Regulation of Electrochemical Potential Interfaces in NASICON-Type Ceramic Solid-State Batteries

The pursuit of higher energy density has positioned lithium metal as the ultimate anode for next-generation batteries. However, its integration into conventional liquid electrolyte systems is plagued by dendrite growth, unstable solid electrolyte interphase (SEI), and severe safety hazards. The transition to solid-state batteries represents a paradigm shift, promising enhanced safety, superior energy density, and extended cycle life by replacing flammable organic liquids with solid-state electrolytes (SSEs). Among various SSEs, NASICON-type ceramics, particularly Li1.3Al0.3Ti1.7(PO4)3 (LATP), stand out due to their high ionic conductivity (often >10–4 S·cm–1 at room temperature), excellent chemical stability against air/moisture, and high mechanical strength (shear modulus ~40–60 GPa). These properties make LATP a compelling candidate for constructing robust solid-state batteries.

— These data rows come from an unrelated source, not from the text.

-- ==== Sys2Proof/Laws/State.lean ====
section
/-! SUPPORT. What each named update of State leaves in each field: one lemma per field per update, true by rfl, so that no
later proof unfolds a record update. -/

namespace Sys2Proof.Machine

variable (s : State)

/-! ### quiet -/

@[simp] theorem State.quiet_cfg : s.quiet.cfg = s.cfg := rfl
@[simp] theorem State.quiet_env : s.quiet.env = s.env := rfl
@[simp] theorem State.quiet_out : s.quiet.out = Outputs.quiet := rfl
@[simp] theorem State.quiet_syn2 : s.quiet.syn2 = s.syn2 := rfl
@[simp] theorem State.quiet_syn1 : s.quiet.syn1 = s.syn1 := rfl
@[simp] theorem State.quiet_syn0 : s.quiet.syn0 = s.syn0 := rfl
@[simp] theorem State.quiet_crc : s.quiet.crc = s.crc := rfl
@[simp] theorem State.quiet_rsp : s.quiet.rsp = s.rsp := rfl
@[simp] theorem State.quiet_session : s.quiet.session = s.session := rfl
@[simp] theorem State.quiet_frameReady : s.quiet.frameReady = s.frameReady := rfl
@[simp] theorem State.quiet_error : s.quiet.error = s.error := rfl
@[simp] theorem State.quiet_cursor : s.quiet.cursor = s.cursor := rfl
@[simp] theorem State.quiet_buf : s.quiet.buf = s.buf := rfl
@[simp] theorem State.quiet_tab : s.quiet.tab = s.tab := rfl
@[simp] theorem State.quiet_pendSfd : s.quiet.pendSfd = s.pendSfd := rfl
@[simp] theorem State.quiet_pendByte : s.quiet.pendByte = s.pendByte := rfl
@[simp] theorem State.quiet_pendOvf : s.quiet.pendOvf = s.pendOvf := rfl
@[simp] theorem State.quiet_pendData : s.quiet.pendData = s.pendData := rfl
@[simp] theorem State.quiet_inIsr : s.quiet.inIsr = s.inIsr := rfl
@[simp] theorem State.quiet_mseq : s.quiet.mseq = s.mseq := rfl
@[simp] theorem State.quiet_epoch : s.quiet.epoch = s.epoch := rfl

/-! ### takeTurn -/

@[simp] theorem State.takeTurn_cfg : s.takeTurn.cfg = s.cfg := rfl
@[simp] theorem State.takeTurn_env : s.takeTurn.env = { s.env with turns := s.env.turns.tail } := rfl
@[simp] theorem State.takeTurn_out : s.takeTurn.out = s.out := rfl
@[simp] theorem State.takeTurn_syn2 : s.takeTurn.syn2 = s.syn2 := rfl
@[simp] theorem State.takeTurn_syn1 : s.takeTurn.syn1 = s.syn1 := rfl
@[simp] theorem State.takeTurn_syn0 : s.takeTurn.syn0 = s.syn0 := rfl
@[simp] theorem State.takeTurn_crc : s.takeTurn.crc = s.crc := rfl
@[simp] theorem State.takeTurn_rsp : s.takeTurn.rsp = s.rsp := rfl
@[simp] theorem State.takeTurn_session : s.takeTurn.session = s.session := rfl
@[simp] theorem State.takeTurn_frameReady : s.takeTurn.frameReady = s.frameReady := rfl
@[simp] theorem State.takeTurn_error : s.takeTurn.error = s.error := rfl
@[simp] theorem State.takeTurn_cursor : s.takeTurn.cursor = s.cursor := rfl
@[simp] theorem State.takeTurn_buf : s.takeTurn.buf = s.buf := rfl
@[simp] theorem State.takeTurn_tab : s.takeTurn.tab = s.tab := rfl
@[simp] theorem State.takeTurn_pendSfd : s.takeTurn.pendSfd = s.pendSfd := rfl
@[simp] theorem State.takeTurn_pendByte : s.takeTurn.pendByte = s.pendByte := rfl
@[simp] theorem State.takeTurn_pendOvf : s.takeTurn.pendOvf = s.pendOvf := rfl
@[simp] theorem State.takeTurn_pendData : s.takeTurn.pendData = s.pendData := rfl
@[simp] theorem State.takeTurn_inIsr : s.takeTurn.inIsr = s.inIsr := rfl
@[simp] theorem State.takeTurn_mseq : s.takeTurn.mseq = s.mseq := rfl
@[simp] theorem State.takeTurn_epoch : s.takeTurn.epoch = s.epoch := rfl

Despite these advantages, a critical roadblock impedes the direct application of LATP with lithium metal: interfacial instability. The tetravalent titanium (Ti4+) in the Lattice is thermodynamically unstable against reduction by lithium metal. Upon contact, a spontaneous reaction occurs, reducing Ti4+ to Ti3+. This process not only degrades the electrolyte structure, leading to the formation of resistive phases like Li3PO4, Li3P, and Li2O, but also introduces electronic conductivity within the interfacial region. The resulting mixed conductive interphase (MCI) can accelerate further reduction, cause structural collapse, and severely increase interfacial resistance, leading to rapid performance decay and failure of the solid-state battery. Therefore, engineering a stable, ion-conductive, and electron-blocking interface between Li and LATP is paramount for realizing practical NASICON-based solid-state batteries.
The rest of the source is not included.